Come riportato da Tuttosport in edicola, la Lazio sprofonda e Lotito guarda con una certa attenzione alla posizione di Simone Inzaghi, la cui panchina non è più così salda. Il presidente del club biancoceleste corteggia Massimiliano Allegri.


----------



## Albijol (18 Ottobre 2020)

Admin ha scritto:


> Come riportato da Tuttosport in edicola, la Lazio sprofonda e Lotito guarda con una certa attenzione alla posizione di Simone Inzaghi, la cui panchina non è più così salda. Il presidente del club biancoceleste corteggia Massimiliano Allegri.
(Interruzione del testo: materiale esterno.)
-- ==== Sys2Proof/Machine/Weights.lean ====
section
/-! DEFINITION. Machine/Weights.lean: the weight store and the solver (R139 to R168): lookup, pins, locks and eviction, library
fetches, late weights, dynamic and channel sets, and the regularised zero-forcing solution. Bytes of memory are taken least
significant first (assumption log 6). -/

namespace Sys2Proof.Machine

/-! ### Number formats (R76, R111, R115, R154) -/

def sat16 (v : Int) : Int := max (-32768) (min 32767 v)
def sat18 (v : Int) : Int := max (-131072) (min 131071 v)

/-- Round half up after a shift right of n bits. -/
def rndHu (v : Int) (n : Nat) : Int := if n = 0 then v else (v + 2 ^ (n - 1)) / 2 ^ n

/-- Round by a mode: 1 convergent, 2 truncation, any other half up (R115). -/
def rndMode (mode : Nat) (v : Int) (n : Nat) : Int :=
  match mode with
  | 1 =>
    let q := v / 2 ^ n
    let r := v % 2 ^ n
    if 2 ^ n < 2 * r || (2 * r = 2 ^ n && q % 2 = 1) then q + 1 else q
  | 2 => v / 2 ^ n
  | _ => rndHu v n

/-- A decompressed component before saturation (R76, R154): methods 0 and 1 by the table; the others are defined by Annex A of
O-RAN.WG4.CUS.0, which the spec does not state: a free value of the operands (assumption log 2). -/
def decompRaw (meth iqw param : Nat) (x : Int) : Int :=
  let w := if iqw = 0 then 16 else iqw
  match meth with
  | 0 => x * 2 ^ (16 - w)
  | 1 => x * 2 ^ (param % 16)
  | _ => (Config.freeOf 20 [meth, w, param, unsigned 16 x]).toInt

/-- A decompressed component and whether it saturated. -/
def decompress (meth iqw param : Nat) (x : Int) : Int × Bool :=
  let v := decompRaw meth iqw param x
  (sat16 v, v != sat16 v)

/-- Two components as a word, I above Q (R140). -/
def packIq (i q : Int) : Word := BitVec.ofNat 32 (unsigned 16 i * 2 ^ 16 + unsigned 16 q)
def wordI (w : Word) : Int := signed 16 (w.toNat / 2 ^ 16)
def wordQ (w : Word) : Int := signed 16 w.toNat

/-- Pair up components, I before Q. -/
def pairs : List Int → List (Int × Int)
  | i :: q :: l => (i, q) :: pairs l
  | _ => []

/-! ### Bytes of memory -/

/-- A byte of DRAM by its data address. -/
def State.dramByte (s : State) (a : Nat) : Byte := s.mem.dram.at a

/-- A 32-bit word of DRAM. -/
def State.dramWord (s : State) (a : Nat) : Word :=
  BitVec.ofNat 32 ((s.dramByte a).toNat + 2 ^ 8 * (s.dramByte (a + 1)).toNat + 2 ^ 16 * (s.dramByte (a + 2)).toNat
    + 2 ^ 24 * (s.dramByte (a + 3)).toNat)

/-! ### The cache -/

def State.updWs (s : State) (f : WsState → WsState) : State := { s with ws := f s.ws }

def State.wset (s : State) (i : Nat) : WsSet := s.ws.sets.at i

def State.updSet (s : State) (i : Nat) (f : WsSet → WsSet) : State := s.updWs (fun w => { w with sets := w.sets.upd i f })

/-- The valid set that a test admits. -/
def State.findSet (s : State) (p : WsSet → Bool) : Option Nat :=
  (s.ws.sets.find? (fun e => e.2.valid && p e.2)).map (fun e => e.1)

/-- The keys of R139. -/
def libKey (lib b : Nat) (x : WsSet) : Bool := x.kind == 0 && x.lib == lib && x.id == b
def dynKey (a b : Nat) (x : WsSet) : Bool := x.kind == 1 && x.array == a && x.id == b
def solKey (a : Nat) (dl : Bool) (slot : Int) (g ue : Nat) (x : WsSet) : Bool :=
  x.kind == 2 && x.array == a && x.dl == dl && x.slot == slot && x.group == g && x.id == ue
def chanKey (a g ue : Nat) (x : WsSet) : Bool := x.kind == 3 && x.array == a && x.group == g && x.id == ue

/-- The set with the earliest stamp of those that a test admits. -/
def State.oldest (s : State) (limit : Nat) (p : WsSet → Bool) : Option Nat :=
  (s.ws.sets.foldl (fun (best : Option (Nat × Nat)) e =>
    if e.1 < limit && e.2.valid && e.2.refs == 0 && p e.2 then
      match best with
      | none => some (e.1, e.2.stamp)
      | some b => if e.2.stamp < b.2 then some (e.1, e.2.stamp) else some b
    else best) none).map (fun b => b.1)

/-- The set that an allocation takes (R144), below a limit: an invalid set that nothing pins, an unpinned dynamic or solver
set, the least recently used unpinned library set that is not locked, the unpinned channel set written longest ago. -/
def State.allocSet (s : State) (limit : Nat) : Option Nat :=
  match (List.range limit).find? (fun i => !(s.wset i).valid && (s.wset i).refs == 0) with
  | some i => some i
  | none =>
    match s.oldest limit (fun x => x.kind == 1 || x.kind == 2) with
    | some i => some i
    | none =>
      match s.oldest limit (fun x => x.kind == 0 && !x.locked) with
      | some i => some i
      | none => s.oldest limit (fun x => x.kind == 3)

/-- Pin a set (R143). -/
def pinSet (s : State) (i : Nat) : State := s.updSet i (fun x => { x with refs := x.refs + 1, stamp := s.time.now })

/-- Release one pin. -/
def unpinSet (s : State) (i : Nat) : State := s.updSet i (fun x => { x with refs := x.refs - 1 })

/-- Release the pins of a section. -/
def unpinSection (s : State) (c : Section) : State :=
  c.refs.foldl (fun s r => match r with
    | .set n => unpinSet s n
    | _ => s) s

/-- Remove a section from the store, its pins released. -/
def dropSection (s : State) (c : Section) : State :=
  (unpinSection s c).updFpe (fun x => { x with sections := x.sections.filter (fun d => d != c) })

/-- Release a section unprocessed, counted in SEC_DROP of its flow. -/
def dropUnprocessed (s : State) (c : Section) : State := (dropSection s c).bump (Fld.FPE_FLOW_CNT6_SEC_DROP c.flow)

/-- A pending section is released unprocessed, but for symbols already released (R82, R108, R110). -/
def stopSection (s : State) (c : Section) : State :=
  if c.out.isEmpty then dropUnprocessed s c
  else if c.todo.isEmpty then s
  else (s.updFpe (fun x => { x with sections := x.sections.map (fun d => if d == c then { d with todo := [] } else d) })).bump
    (Fld.FPE_FLOW_CNT6_SEC_DROP c.flow)

/-! ### Libraries -/

/-- Is a beamId usable in a library (R140, R141)? -/
def State.beamUsable (s : State) (lib b : Nat) : Bool :=
  s.on (Fld.BFE_WS_LIB_BASE_EN lib) && (s.dramByte (s.fld (Fld.BFE_WS_LIB_META_BASE lib) * 2 ^ 15 + b)).getLsbD 7

/-- The beam class of a library entry. -/
def State.beamCls (s : State) (lib b : Nat) : Nat :=
  (s.dramByte (s.fld (Fld.BFE_WS_LIB_META_BASE lib) * 2 ^ 15 + b)).toNat % 8

/-- The weights of a library entry (R140). -/
def State.beamWords (s : State) (lib b : Nat) : List Word :=
  (List.range 64).map (fun p => s.dramWord (s.fld (Fld.BFE_WS_LIB_BASE_BASE lib) * 2 ^ 23 + 256 * b + 4 * p))

/-- Put a fetch in the queue (R149): the first 32 are in flight, the others in the order of their weight deadlines. -/
def queueFetch (s : State) (f : WsFetch) : State :=
  let f := { f with since := s.time.now }
  let q := s.ws.fetches
  let q := if q.length < 32 then q ++ [f]
    else q.take 32 ++ insertBy (fun a b => a.deadline < b.deadline) f (q.drop 32)
  s.updWs (fun w => { w with fetches := q })

/-- Allocate a set for a library key and start its fetch (R144, R149). -/
def startFetch (s : State) (lib b limit : Nat) (deadline : Int) : State × Option Nat :=
  match s.allocSet limit with
  | some i =>
    let t := s.updSet i (fun _ => { valid := true, kind := 0, lib, id := b, stamp := s.time.now })
    (queueFetch t { lib, beam := b, set := some i, deadline }, some i)
  | none => (queueFetch (s.bump Fld.BFE_WS_CNT4_ALLOC_FAIL) { lib, beam := b, set := none, deadline }, none)

/-- Look a library key up (R149): a hit pins; a miss allocates, pins and fetches; one fetch serves all. -/
def lookupLib (s : State) (lib b : Nat) (deadline : Int) : State × WtRef :=
  match s.findSet (libKey lib b) with
  | some i => (pinSet s i, .set i)
  | none =>
    if s.ws.failed.contains (lib, b) then (s, .none)
    else if s.ws.fetches.any (fun f => f.lib == lib && f.beam == b) then (s, .await lib b)
    else match startFetch s lib b 4096 deadline with
      | (t, some i) => (pinSet t i, .set i)
      | (t, none) => (t, .await lib b)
Io invece vedo Acciughina al posto di Pirlo tra due tre settimane


----------



## fabri47 (18 Ottobre 2020)

Simone Inzaghi l'avrei voluto tanto vedere alla Juve, ci avrebbe fatto godere secondo me. Per me, al di fuori della Lazio, non si dimostrerebbe tanto superiore al fratello. Però c'è da dire che Pirlo, in queste prime giornate, ci sta regalando belle soddisfazioni  .


----------



## jacky (18 Ottobre 2020)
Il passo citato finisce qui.